__Task__. Transcribe exactly the line that contains "styAbs (base : Addr)" and every line below it in the listing, through the last, and no other lines.
--- START ---
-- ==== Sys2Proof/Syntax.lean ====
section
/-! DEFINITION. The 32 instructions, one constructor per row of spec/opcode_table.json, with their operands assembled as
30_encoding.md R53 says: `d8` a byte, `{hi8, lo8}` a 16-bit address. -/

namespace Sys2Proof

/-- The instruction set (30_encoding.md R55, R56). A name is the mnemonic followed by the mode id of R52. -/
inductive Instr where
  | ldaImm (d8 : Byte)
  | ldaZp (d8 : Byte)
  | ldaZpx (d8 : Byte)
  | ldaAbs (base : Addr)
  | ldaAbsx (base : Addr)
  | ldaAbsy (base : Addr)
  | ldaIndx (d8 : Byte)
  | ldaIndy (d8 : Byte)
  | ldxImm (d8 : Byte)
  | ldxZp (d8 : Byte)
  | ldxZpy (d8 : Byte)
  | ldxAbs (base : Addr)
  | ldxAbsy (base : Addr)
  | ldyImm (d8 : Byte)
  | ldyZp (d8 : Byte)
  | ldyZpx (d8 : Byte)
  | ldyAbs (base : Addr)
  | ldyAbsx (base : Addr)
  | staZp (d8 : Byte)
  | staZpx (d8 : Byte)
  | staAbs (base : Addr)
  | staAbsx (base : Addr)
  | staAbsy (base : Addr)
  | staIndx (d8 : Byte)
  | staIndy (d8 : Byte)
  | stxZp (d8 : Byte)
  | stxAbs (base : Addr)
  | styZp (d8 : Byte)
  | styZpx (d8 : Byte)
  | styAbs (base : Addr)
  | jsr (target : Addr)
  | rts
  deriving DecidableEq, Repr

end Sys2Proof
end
--- END ---
__Exercise solution__.
  | styAbs (base : Addr)
  | jsr (target : Addr)
  | rts
  deriving DecidableEq, Repr

end Sys2Proof
end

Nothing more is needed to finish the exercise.